:: TASK DIRECTIONS ::
Would you please output, word for word, the span of the listing below that opens on the line containing "(0x2100C1C2C3FFE000, 0x0, .xor" and closes on the line containing "(0x2500078384FF4000, 0x0, .sar"? Include both ends and nothing more.

:: DATA ::
-- ==== Sys2Proof/Tests/Slice0.lean ====
section
/-! SUPPORT. Tests, whose expected results come from the spec's encodings, tables and worked examples; and, for each statement
with hypotheses, a state and operands that meet them. -/

open Sys2Proof Sys2Proof.Machine

namespace Sys2Proof.Tests

set_option Elab.async false

/-! ### Words written out from the encodings of the spec (05_encoding R54-R68 and the entries' own tables) -/

/-- No guard, and the guard (q1). -/
def G : Guard := ⟨false, 0⟩
def G1 : Guard := ⟨false, 1⟩

/-- A word, its second word, and the instruction it stands for. -/
abbrev Row := DWord × DWord × Instr

def controlWords : List Row := [
  (0x0100FFFF00000000, 0x0, .nop G),
  (0x0201FFFF00000004, 0x0, .go G1 4),
  (0x030003FF00000000, 0x0, .gox G (.v 3)),
  (0x0400000B00000011, 0x0, .call G 11 17),
  (0x050085FF00000020, 0x0, .callx G (.s 5) 32),
  (0x0600FFFF00000000, 0x0, .ret G),
  (0x0701FFFF00000000, 0x0, .done G1),
  (0x0800FFFF0000002A, 0x0, .trap G 42),
  (0x0902FFFF00000007, 0x0, .brk ⟨false, 2⟩ 7),
  (0x0A008AFF00000001, 0x0, .wantc G (.s 10) 1),
  (0x0B00FF8900000010, 0x0, .prefiIc G (.s 9) 1),
  (0x0B00FF8900000011, 0x0, .prefiL2 G (.s 9) 1),
  (0x0B10FF8900000010, 0x0, .pini G (.s 9) 1),
  (0x0B20FFFF00000030, 0x0, .unpini G .none 3),
  (0x0C0000CAFFFF0000, 0x0, .movs G (.v 0) .lid),
  (0xF000FF90FFFF0000, 0x6000030002, .got G (.s 16) 0x60 3 2)]

def integerWords : List Row := [
  (0x10000182FFFFE000, 0x0, .mov G .b32 (.v 1) (.s 2)),
  (0x110084FF00000001, 0x0, .movi G .word (.s 4) 1),
  (0x120002803F800000, 0x0, .movh G (.v 2) (.s 0) 0x3F800000),
  (0x1300010080FF4000, 0x0, .iadd G .i32 false (.v 1) (.v 0) (.s 0)),
  (0x14000508090A4000, 0x0, .iadd3 G .i32 false (.v 5) (.v 8) (.v 9) (.v 10)),
  (0x1500068805FF4000, 0x0, .isub G .i32 false (.v 6) (.s 8) (.v 5)),
  (0x1600028082C35000, 0x0, .addc G (.v 2) (.s 0) (.s 2) 3),
  (0x1700028082C35000, 0x0, .subb G (.v 2) (.s 0) (.s 2) 3),
  (0x1800068080FF5100, 0x0, .imul G .n32 true (.v 6) (.s 0) (.s 0)),
  (0x1900048080FF5000, 0x0, .imulh G .n32 (.v 4) (.s 0) (.s 0)),
  (0x1A00010203044100, 0x0, .imad G .i32 true (.v 1) (.v 2) (.v 3) (.v 4)),
  (0x1B00010203FF1000, 0x0, .imin G .n8 (.v 1) (.v 2) (.v 3)),
  (0x1C00020406FF6000, 0x0, .imax G .i64 (.v 2) (.v 4) (.v 6)),
  (0x1D000102FFFF4000, 0x0, .iabs G .i32 false (.v 1) (.v 2)),
  (0x1E000102FFFF2100, 0x0, .ineg G .i16 true (.v 1) (.v 2)),
  (0x1F00010088FFE000, 0x0, .and G .b32 (.v 1) (.v 0) (.s 8)),
  (0x2000020406FF7000, 0x0, .or G .n64 (.v 2) (.v 4) (.v 6)),
  (0x2100C1C2C3FFE000, 0x0, .xor G .b32 (.q 1) (.q 2) (.q 3)),
  (0x2200010283FFE000, 0x0, .andn G .b32 (.v 1) (.v 2) (.s 3)),
  (0x2300060484FF5000, 0x0, .shl G .n32 (.v 6) (.v 4) (.s 4)),
  (0x2400028001FF7000, 0x0, .shr G .n64 (.v 2) (.s 0) (.v 1)),
  (0x2500078384FF4000, 0x0, .sar G .i32 (.v 7) (.s 3) (.s 4)),
  (0x2600010203FFE000, 0x0, .rot G .b32 (.v 1) (.v 2) (.v 3)),
  (0x2700088085FF4000, 0x0, .bfx G .i32 (.v 8) (.s 0) (.s 5)),
  (0x280001020385E000, 0x0, .bfi G .b32 (.v 1) (.v 2) (.v 3) (.s 5)),
  (0x29000102FFFF7000, 0x0, .popc G .n64 (.v 1) (.v 2)),
  (0x29100900FFFFE000, 0x0, .clz G .b32 (.v 9) (.v 0)),
  (0x29200102FFFFE000, 0x0, .ctz G .b32 (.v 1) (.v 2)),
  (0x29300204FFFF7000, 0x0, .brev G .n64 (.v 2) (.v 4)),
  (0x2A00C10380C15002, 0x0, .icmp G .n32 .eq .and 1 (.v 3) (.s 0) (.q 1)),
  (0x2B00010203C4E000, 0x0, .isel G .b32 (.v 1) (.v 2) (.v 3) 4),
  (0x2C00028005FF5006, 0x0, .lea G .n32 3 (.v 2) (.s 0) (.v 5)),
  (0x2D00010203040002, 0x0, .idot4 G .i8 false true (.v 1) (.v 2) (.v 3) (.v 4))]

def floatWords : List Row := [
  (0x3000010203FF8503, 0x0, .fadd G .f16 .rdn true true true (.v 1) (.v 2) (.v 3)),
  (0x3000040102FFA600, 0x0, .fadd G .f32 .rup false false false (.v 4) (.v 1) (.v 2)),
  (0x3100010203FFA000, 0x0, .fsub G .f32 .rne false false false (.v 1) (.v 2) (.v 3)),
  (0x3200018080FFA000, 0x0, .fmul G .f32 .rne false false false (.v 1) (.s 0) (.s 0)),
  (0x330003808081A000, 0x0, .ffma G .f32 .rne false false false (.v 3) (.s 0) (.s 0) (.s 1)),
  (0x3400048283FFA000, 0x0, .fmin G .f32 false false (.v 4) (.s 2) (.s 3)),
  (0x3500010203FF9002, 0x0, .fmax G .bf16 true false (.v 1) (.v 2) (.v 3)),
  (0x3620C10203C4A004, 0x0, .fcmp G .f32 .lt .or false 1 (.v 2) (.v 3) (.q 4)),
  (0x37000102FFFFB000, 0x0, .fclass G .e4m3 (.v 1) (.v 2)),
  (0x38000102FFFFA200, 0x0, .frcp G .f32 .rtz false false (.v 1) (.v 2)),
  (0x39000102FFFFA000, 0x0, .frsq G .f32 false false (.v 1) (.v 2)),
  (0x3A000102FFFFAA00, 0x0, .fsqrt G .f32 .rst false false (.v 1) (.v 2)),
  (0x3B000102FFFFA100, 0x0, .fexp2 G .f32 true false (.v 1) (.v 2)),
  (0x3C000102FFFF8001, 0x0, .flog2 G .f16 false true (.v 1) (.v 2)),
  (0x3D000A86FFFFA000, 0x0, .fsin G .f32 false false (.v 10) (.s 6)),
  (0x3E000102FFFFA000, 0x0, .fcos G .f32 false false (.v 1) (.v 2)),
  (0x3F000102FFFF9000, 0x0, .ftanh G .bf16 false false (.v 1) (.v 2)),
  (0x4000010203FFA000, 0x0, .fscale G .f32 .rne false false (.v 1) (.v 2) (.v 3)),
  (0x41000102FFFFA600, 0x0, .frnd G .f32 .rup false (.v 1) (.v 2)),
  (0x4200010203048000, 0x0, .fdot2 G .f16 .rne false false (.v 1) (.v 2) (.v 3) (.v 4)),
  (0x43000783FFFFD8A0, 0x0, .cvt G .e2m1 .f32 .rna false false (.v 7) (.s 3) .none),
  (0x4300088584FFA0D0, 0x0, .cvt G .f32 .e2m1 .rne false false (.v 8) (.s 5) (.s 4)),
  (0x440001020304B0A2, 0x0, .pack G .e4m3 .f32 .rne false false 1 (.v 1) (.v 2) (.v 3) (.v 4)),
  (0x4500010284FFA0B4, 0x0, .unpack G .f32 .e4m3 .rne false false 2 (.v 1) (.v 2) (.s 4))]

def crewWords : List Row := [
  (0x501084C1FFFF0000, 0x0, .vote G .any (.s 4) 1),
  (0x510084C1FFFF0000, 0x0, .ballot G (.s 4) 1),
  (0x5220010283FFE000, 0x0, .shfl G .down .b32 (.v 1) (.v 2) (.s 3)),
  (0x53000102FFFF4002, 0x0, .scan G .add .i32 .rne false true false (.v 1) (.v 2)),
  (0x54208402FFFFA000, 0x0, .reduce G .max .f32 .rne false false (.s 4) (.v 2)),
  (0x55000103FFC2E000, 0x0, .matchI G .b32 (.v 1) (.v 3) (.q 2)),
  (0x56000801029E400A, 0x0, .isect G .i32 5 (.v 8) (.v 1) (.v 2) (.s 30)),
  (0x5700C28602FF0000, 0x0, .regroup 2 (.s 6) (.v 2) 0),
  (0x58000201FF90D006, 0x0, .qnt G .e2m1 .rne true true false (.v 2) (.v 1) (.s 16)),
  (0x59100482FFC20000, 0x0, .take G true (.v 4) (.s 2) (.q 2)),
  (0x5A009882FFFF0000, 0x0, .netcnt G (.s 24) (.s 2))]

def memoryWords : List Row := [
  (0x60000C8006B80001, 0x0, .ld G .b128 .nl1 false (.v 12) ⟨.s 0, .v 6, 1⟩),
  (0x6100028000A00040, 0x0, .st G .f32 .none (.v 2) ⟨.s 0, .v 0, 64⟩),
  (0x62000186FF00FFFF, 0x0, .lds G .i8 (.v 1) ⟨.s 6, .none, 0xFFFF⟩),
  (0x6300018A00500000, 0x0, .sts G .n32 (.v 1) ⟨.s 10, .v 0, 0⟩),
  (0x6401079205A00000, 0x0, .ldp G1 .f32 (.v 7) ⟨.s 18, .v 5, 0⟩),
  (0x6500079205A00000, 0x0, .stp G .f32 (.v 7) ⟨.s 18, .v 5, 0⟩),
  (0x66000102FFA00000, 0x0, .ldl G .f32 .none (.v 1) ⟨.v 2, .none, 0⟩),
  (0x67000204FF7C0002, 0x0, .stl G .n64 .keep (.v 2) ⟨.v 4, .none, 2⟩),
  (0x68000186FF510000, 0x0, .atom G .add .n32 .sp (.v 1) ⟨.s 6, .none, 0⟩),
  (0x69000280FF500000, 0x0, .cas G .n32 .global (.v 2) ⟨.s 0, .none, 0⟩),
  (0x6A700186FFA20000, 0x0, .red G .fadd .f32 .peer (.v 1) ⟨.s 6, .none, 0⟩),
  (0x6B40FFFFFFFF0000, 0x0, .fence G .sys),
  (0x6C00FFFFFFFF0000, 0x0, .phasePub G),
  (0x6C10FFFFFFFF0000, 0x0, .phaseRef G),
  (0x6C20FFFFFFFF0000, 0x0, .phaseFull G),
  (0x6D500180FF500000, 0x0, .waitc G .ge .n32 (.v 1) ⟨.s 0, .none, 0⟩),
  (0x6E00FF8001010000, 0x0, .pref G true .none ⟨.s 0, .v 1, 0⟩),
  (0x6F00FF81FFFF0000, 0x0, .sfence G (.s 1) .none),
  (0x8000FFFFFFFF0000, 0x0, .bar),
  (0x8100FFFFFFFF0000, 0x0, .barc),
  (0x8201868DFF000001, 0x0, .awinit G1 (.s 6) ⟨.s 13, .none, 1⟩),
  (0x8301868DFF000001, 0x0, .arrive G1 (.s 6) ⟨.s 13, .none, 1⟩),
  (0x84008886FF000000, 0x0, .await G (.s 8) ⟨.s 6, .none, 0⟩)]

def engineWords : List Row := [
  (0xC001FF8B8CFF0020, 0x20, .mdesc G1 false .e2m1 0 32 (.s 11) (.s 12)),
  (0xC010FF82FFFF00C2, 0x20, .mdesc G true .f16 1 32 (.s 2) .none),
  (0xC101FFFFFFFF0000, 0x0, .mzero G1 0),
  (0xC200FF0203044002, 0x0, .mwrite G true 1 (.v 2) (.v 3) (.v 4)),
  (0xC350FFFFFFFF0000, 0x1000100000FFFC0, .mloop G .s2x2 0 0 1 1 0 0xFFFC0),
  (0xC400FFFFFFFF0006, 0x0, .mwait G false 3),
  (0xC500059400FFA000, 0x0, .mread G false 0 (.v 5) (.s 20) (.v 0)),
  (0xC600FFFFFFFF0000, 0x0, .mfence G),
  (0xC7009EFFFFFF0000, 0x0, .mstat G (.s 30)),
  (0xC7109E83FFFF0000, 0x0, .mstatLog G (.s 30) (.s 3)),
  (0xC7209EFFFFFF0002, 0x0, .mstatExp G 1 (.s 30)),
  (0xC730FFFFFFFF0000, 0x0, .mstatClr G),
  (0xD0018B808A8D0000, 0x1F0040001000, .cgather G1 ⟨0, 31, 64, 4096⟩ (.s 11) (.s 0) (.s 10) (.s 13)),
  (0xD1008B808A8D0000, 0x1F0040001000, .cscatter G ⟨0, 31, 64, 4096⟩ (.s 11) (.s 0) (.s 10) (.s 13)),
  (0xD2008B808A8DA000, 0x1F0040001000, .cscatadd G .f32 ⟨0, 31, 64, 4096⟩ (.s 11) (.s 0) (.s 10) (.s 13)),
  (0xD3018680FF860000, 0x10003F0301000000, .ccopy G1 .g2s false ⟨0x100, 63, 3, 256, 0⟩ (.s 6) (.s 0) (.s 6)),
  (0xD3008680FF860002, 0x10003F0301000000, .ccopy G .g2s true ⟨0x100, 63, 3, 256, 0⟩ (.s 6) (.s 0) (.s 6)),
  (0xD4008682FF860000, 0x10003F0300000040, .cfill G false ⟨0x100, 63, 3, 0, 64⟩ (.s 6) (.s 2) (.s 6)),
  (0xD50084FFFFFF0000, 0x0, .cstat G (.s 4)),
  (0xD51084FFFFFF0000, 0x0, .cstatClr G (.s 4)),
  (0xE000FF82FFFF0006, 0x0, .xgrp G 3 (.s 2)),
  (0xE010FFFFFFFF0006, 0x0, .xgrpEnd G 3),
  (0xE100FF82FFFF0002, 0x10000000040, .xgather G 1 256 64 (.s 2)),
  (0xE200FF82FFFF9002, 0x10000000040, .xrscat G .bf16 1 256 64 (.s 2)),
  (0xE300FF82FFFF0002, 0x10000000040, .xa2a G 1 256 64 (.s 2)),
  (0xE400FFFFFFFF0002, 0x0, .xbar G 1),
  (0xE500FFFFFFFF001E, 0x0, .xwait G 15)]

def systemWords : List Row := [
  (0xA000848586880002, 0x0, .rsplit G true (.s 4) (.s 5) (.s 6) (.s 8)),
  (0xA100848586FF0000, 0x0, .rmerge G (.s 4) (.s 5) (.s 6)),
  (0xA200FF8586890000, 0x0, .rinval G false (.s 5) (.s 6) (.s 9)),
  (0xA300888682C10000, 0x0, .rprobe G (.s 8) (.s 6) (.s 2) 1),
  (0xA300888682C10002, 0x0, .rprobeS2 G (.s 8) (.s 6) (.s 2) 1),
  (0xA400848586880000, 0x0, .rcompact G (.s 4) (.s 5) (.s 6) (.s 8)),
  (0xA500848586FF0000, 0x0, .netsave G (.s 4) (.s 5) (.s 6)),
  (0xA600848586FF0000, 0x0, .netload G (.s 4) (.s 5) (.s 6)),
  (0xA700FF85FFFF0000, 0x0, .netdrain G (.s 5)),
  (0xA800FF85FFFF0000, 0x0, .netreset G (.s 5)),
  (0xA91003FFFFFF0000, 0x0, .hinfo G true (.v 3)),
  (0xAA0004C8FFFF0000, 0x0, .hget G (.v 4) (.sp .wl)),
  (0xAB01C881FFFF0000, 0x0, .hput G1 (.sp .wl) (.s 1)),
  (0xAC01FFFFFFFF0000, 0x0, .hresume G1),
  (0xAC19FFFFFFFF0000, 0x0, .hkill ⟨true, 1⟩),
  (0xAC20FFFFFFFF0000, 0x0, .habort G),
  (0xAD00848586FF0000, 0x0, .launch G (.s 4) (.s 5) (.s 6)),
  (0xAE00848586870000, 0x0, .cntcfg G (.s 4) (.s 5) (.s 6) (.s 7)),
  (0xAE108885FFFF0000, 0x0, .cntrd G (.s 8) (.s 5)),
  (0xAF00948682FF0000, 0x0, .sealset G (.s 20) (.s 6) (.s 2))]

/-- Whether each word decodes to its instruction, and the instruction encodes to the word. -/
def agree (l : List Row) : Bool := l.all fun x =>
  decide (decodeWords x.1 x.2.1 = .ok x.2.2) && decide (x.2.2.words = some (x.1, x.2.1))

theorem test_decode_control : agree controlWords = true := by decide
theorem test_decode_integer : agree integerWords = true := by decide
theorem test_decode_float : agree floatWords = true := by decide
theorem test_decode_crew : agree crewWords = true := by decide
theorem test_decode_memory : agree memoryWords = true := by decide
theorem test_decode_engine : agree engineWords = true := by decide
theorem test_decode_system : agree systemWords = true := by decide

:: ANSWER TO THIS EXERCISE ::
  (0x2100C1C2C3FFE000, 0x0, .xor G .b32 (.q 1) (.q 2) (.q 3)),
  (0x2200010283FFE000, 0x0, .andn G .b32 (.v 1) (.v 2) (.s 3)),
  (0x2300060484FF5000, 0x0, .shl G .n32 (.v 6) (.v 4) (.s 4)),
  (0x2400028001FF7000, 0x0, .shr G .n64 (.v 2) (.s 0) (.v 1)),
  (0x2500078384FF4000, 0x0, .sar G .i32 (.v 7) (.s 3) (.s 4)),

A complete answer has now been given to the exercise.